Given records =>
■ ■ ■ ■ ■
/-- HOST_CONFIGURATION_REQUEST: the size of BAR2, the number of virtual functions, the options advertised, IDE streams keyed by IDE_KM and
the certificate chain over DOE, or a register of the configuration space, whose value the spec names by reference only (R47; log 7). -/
def execHostConfigurationRequest (fn : Fn) (op : CfgOp) (s : State) : Outcome State Fault Refusal :=
  .next (match op with
  | .bar2Size k => { s with hif := { s.hif with bar2 := tput s.hif.bar2 (fnNum fn) k.val } }
  | .numVfs n => { s with hif := { s.hif with numVfs := n.val } }
  | .advertised o => { s with hif := { s.hif with hostOut := s.hif.hostOut ++ [{ id := 0, cpl := some (0, .ok, [BitVec.ofNat 8 (ofBool (pcieSupported o))]) }] } }
  | .ideProgram n sel key => { s with hif := { s.hif with ide := tput s.hif.ide n { selective := sel, key := key } } }
  | .ideStart n => s.ideSet n true
  | .ideStop n => s.ideSet n false
  | .certificate => s.spdmAnswer ([0x12, 0x02] ++ Config.certificates)
  | .read off => { s with hif := { s.hif with hostOut := s.hif.hostOut ++
      [{ id := 0, cpl := some (0, .ok, toBytes 4 (Config.configSpace (fnNum fn) off).toNat) }] } }
  | .other _ _ => s)

/-! ## Replay of recorded inputs (R147) -/

/-- Whether a recorded input's stamp has been reached: its epoch has passed, or it is the present one and so many link tokens have
been taken, or a release that ends the epoch is about to be made (R145, R147). -/
def State.stampReached (s : State) (p : PartIx) (r : LogRec) : Bool :=
  let x := (s.part p).stamped
  let release := s.agenda.any fun e => decide (e.cycle ≤ s.chron) && (match e.instr with
    | .fixRelease q _ => q == p
    | _ => false)
  decide (r.epoch < x.epoch.toNat) || (r.epoch == x.epoch.toNat && (decide (r.tkseq ≤ x.tkseq) || release))

/-- The next recorded input of a partition in replay, if its stamp has been reached: inputs are injected in record order (R147). -/
def State.nextInput (s : State) (p : PartIx) : Option LogRec :=
  match s.nextRecord p fun r => decide (2 ≤ r.kind) && decide (r.kind ≤ 5) with
  | none => none
  | some r => if s.stampReached p r then some r else none

/-- The AtomicOp of a record: a CAS has three operand sizes in its payload, compare first, then swap; of two it is a FetchAdd or
a Swap (R47, R146). -/
def recordAtomic (bs : List Byte) (swap : Bool) : AccKind × Nat :=
  let n := bs.length
  let w (o k : Nat) : Nat := ofBytes ((bs.drop o).take k)
  if n = 8 ∨ n = 16 then (.atomic (if swap then .swap else .add) (w 0 (n / 2)) 0, n / 2)
  else (.atomic .cas (w (n / 3) (n / 3)) (w 0 (n / 3)), n / 3)

/-- Injects a recorded input: a write or an atomic through the partition's tables, a token give (R147). -/
def State.inject (s : State) (p : PartIx) (r : LogRec) : State :=
  let send (s : State) (who : Nat) (k : AccKind) (n : Nat) : State :=
    let q : Req := { id := 0, who := who, core := 0, part := some p, kind := k, ia := r.arg, n := n, dest := .none_, issued := s.chron }
    let (id, s) := s.addReq q
    s.walkReq { q with id := id }
  match r.kind with
  | 2 => send s 5 (.write r.payload) r.payload.length
  | 3 => send s 6 (.write r.payload) r.payload.length
  | 4 =>
    let (ix, s) := s.draw
    let (k, n) := recordAtomic r.payload (Config.replaySwap ix)
    send s 6 k n
  | _ =>
    let core := fld r.arg 8 0
    if h : core < 288 then
      let j : Fin 4 := Fin.ofNat 4 (fld r.arg 10 9)
      let c := fld r.arg 18 11
      if (s.part p).switching then s.pendLink p ⟨core, h⟩ j c else (s.creditLink p ⟨core, h⟩ j c).getD s
    else s

/-- REPLAY_INJECTION: injects the next recorded input whose stamp has been reached, and so on (R147). -/
def execReplayInjection (s : State) : Outcome State Fault Refusal :=
  let p := s.curPart
  .next (if ¬ s.replaying p then s
  else match s.nextInput p with
    | none => s
    | some r => ((s.consumeRecord p r).inject p r).schedP s.chron p .replayInjection)

end Sys2Proof.Machine
end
■ ■ ■ ■ ■
Work to be completed =>
The answer must hold exactly the lines of the entries above, from the first line through the line that contains "def execHostConfigurationRequest (fn", and no others.

Response below =>
/-- HOST_CONFIGURATION_REQUEST: the size of BAR2, the number of virtual functions, the options advertised, IDE streams keyed by IDE_KM and
the certificate chain over DOE, or a register of the configuration space, whose value the spec names by reference only (R47; log 7). -/
def execHostConfigurationRequest (fn : Fn) (op : CfgOp) (s : State) : Outcome State Fault Refusal :=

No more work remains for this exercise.